Mao Tse-tung envisioned a mixed economy under Communist control, such
as had existed in the Soviet Union during the period of the New
Economic Policy. The stress was more upon social justice, and public
ownership of the “commanding heights” of the economy than upon
development. In 1945, Mao was talking more candidly about development,
still within the framework of a mixed economy under Communist control,
and stressing the need for more heavy industry; I believe because he
had been impressed by the role of heavy industry in determine the
outcome of World War II. In his selected works he said “that the
necessary capital would come mainly from the accumulated wealth of the
Chinese people” but latter added “that China would appreciate foreign
aid and even private foreign investment, under non exploitative
After Chiang Kai-shek broke away from the CPC they found
themselves in a condition that they were not accustom to, they had no
armed forces or territorial bases of its own. It had no program of
strategy other than the one that Stalin had compromised, who from the
Sixth World Congress of the Comintern in 1928 to the Seventh in 1935
insisted, largely because the disaster he had suffered in China that
Communist Parties everywhere must promote world revolution in a time
of depression. The CPC was ridden with factionalism; the successful
effort to replace this situation with one of relative “bolshevization”
or in layman’s term this means imposed unity, which was ultimately
made by Mao Tse-tung, and not by Stalin. Parallel with the
Comintern-dominated central apparatus of the CPC in Shanghai,
there arose a half dozen Communist-led base areas, each with a
guerrilla army, in Central and South China. These bases existed mainly
by virtue of the efforts of the local Communist leadership to satisfy
the serious economic and social grievances of the local civilians,
often violently, through such means as redistribution of land at the
expense of landlords and the reduction of interest rates at the
expense of moneylenders. Of these base areas, or soviets, the most
important was the one led by Mao Tse-tung and centered in the
southeastern city of Kiangsi. Correspondingly, in return for such
service Mao was elected chairman of a Central Soviet Government, who
supposedly controlled all the Communist base areas in 1931.
Before I tell about Mao Tse-tung, I will tell you about Maoism.
By Maoism or “the thought of Mao Tse-tung” as the CPC would put it is
the entire evolving complex of patterns of official thought and
behavior that CPC has developed while under Mao’s leadership.

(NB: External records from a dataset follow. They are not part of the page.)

-- ==== Sys2Proof/Proofs/NoHang.lean ====
section
/-! PROOFS. No operation hangs (R163, R112). A wait reads the clock once a round, and its deadline comes nearer with
each reading, so it ends before its bound does (`waitLeft`); an access to a buffer stays inside it. So every procedure
stops for an error of the spec or at the wrap of the clock only (`Ends.Sure`), and a step answers accordingly. -/

namespace Sys2Proof.Machine

variable {α β : Type}

/-! ### Procedures that are sure to end -/

/-- A step of a procedure, then the rest of it: `sure_bind` under a name that chains. -/
theorem Ends.Sure.step {p : Proc α} {f : α → Proc β} (hp : Ends.Sure p) (hf : ∀ a, Ends.Sure (f a)) :
    Ends.Sure (p >>= f) := sure_bind hp hf

theorem sure_ite {c : Prop} [Decidable c] {p q : Proc α} (hp : Ends.Sure p) (hq : Ends.Sure q) :
    Ends.Sure (if c then p else q) := by
  split
  · exact hp
  · exact hq

theorem sure_cs (a : Bool) : Ends.Sure (cs a) := sure_upd _

theorem sure_goFsm (x : Fsm) : Ends.Sure (goFsm x) := sure_upd _

theorem sure_goCfsm (x : Cfsm) : Ends.Sure (goCfsm x) := sure_upd _

theorem sure_endCommand (b : Byte) (t : Bool) : Ends.Sure (endCommand b t) := sure_upd _

theorem sure_setKind (k : CardKind) : Ends.Sure (setKind k) := sure_upd _

theorem sure_finish : Ends.Sure finish := sure_upd _

theorem sure_discard (n : Nat) : Ends.Sure (discard n) := sure_sendAll _

/-- A check that fails after the card was deselected. -/
theorem sure_deselectRaise (e : Err) : Ends.Sure (do cs false; raise e : Proc α) :=
  (sure_cs false).step fun _ => sure_raise e

/-- An access inside a buffer. -/
theorem sure_access {c : Prop} [Decidable c] (hc : c) {v : State → α} {g : State → State} {f : Fault} :
    Ends.Sure (fun s => if c then .ok (v s) (g s) else .error (.fault f) s : Proc α) := by
  intro s t r h
  cases (if_pos hc).symm.trans h

theorem sure_bufRead {i : Nat} (hi : i < Config.blockLen) : Ends.Sure (bufRead i) := sure_access hi

theorem sure_bufWrite {i : Nat} (hi : i < Config.blockLen) (v : Byte) : Ends.Sure (bufWrite i v) := sure_access hi

theorem sure_scratchWrite {i : Nat} (hi : i < Config.blockLen) (v : Byte) : Ends.Sure (scratchWrite i v) :=
  sure_access hi

/-! ### Rounds of a wait -/

/-- The clock can be read fewer than `n` times more before it reaches the deadline in register `dl`. -/
def State.Left (dl : Working → Clock) (n : Nat) (s : State) : Prop := waitLeft (dl s.wrk) s.env < n

/-- A stop for an error of the spec or at the wrap of the clock, in whatever state. -/
abbrev OpenStop : Stop → State → Prop := fun r _ => r.open

/-- From a state with fewer than `n` readings left the procedure is sure to end. -/
abbrev EndsWithin {α : Type} (dl : Working → Clock) (n : Nat) (p : Proc α) : Prop :=
  Ends (State.Left dl n) p (fun _ _ => True) OpenStop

It was
very difficult to unscramble Mao’s individual contribution while not
confusing it with other thinkers of this time period as many have done
and are still doing to this date. It is also difficult to separate the
pre-1949 and the post-1949 aspects and the domestic from the
international aspects. The first basic and most important
characteristic that I believe is a deep and sincere nationalism that
has been merged with the strictly Communist elements. Then closely
resembling nationalism was his populism approach so full of strain
that the CPC saw itself not merely as the Vanguard of the common
people, plus as the progressive side of the middle class, but as
representative of the people. This was important as it played the
opposite position of the “three big mountains” (imperialism,
feudalism, and bureaucratic capitalism) and still yet accept the
passively the leadership CPC. Maoism still possessed two other points
that are significant in understanding this ideology, it recognizes the
decisive importance in history of conscious, voluntary activity and of
subjective forces in more detail than the sometimes compared Leninism
which was opposed to deterministic, objective forces. The last point
it brings out is that Maoism stresses contradictions and struggle, or
what might be called the power of negative thinking, to the point
where it invents enemies of all types and comments on their size and
calls them “paper tiger” as he did in a speech in 1950.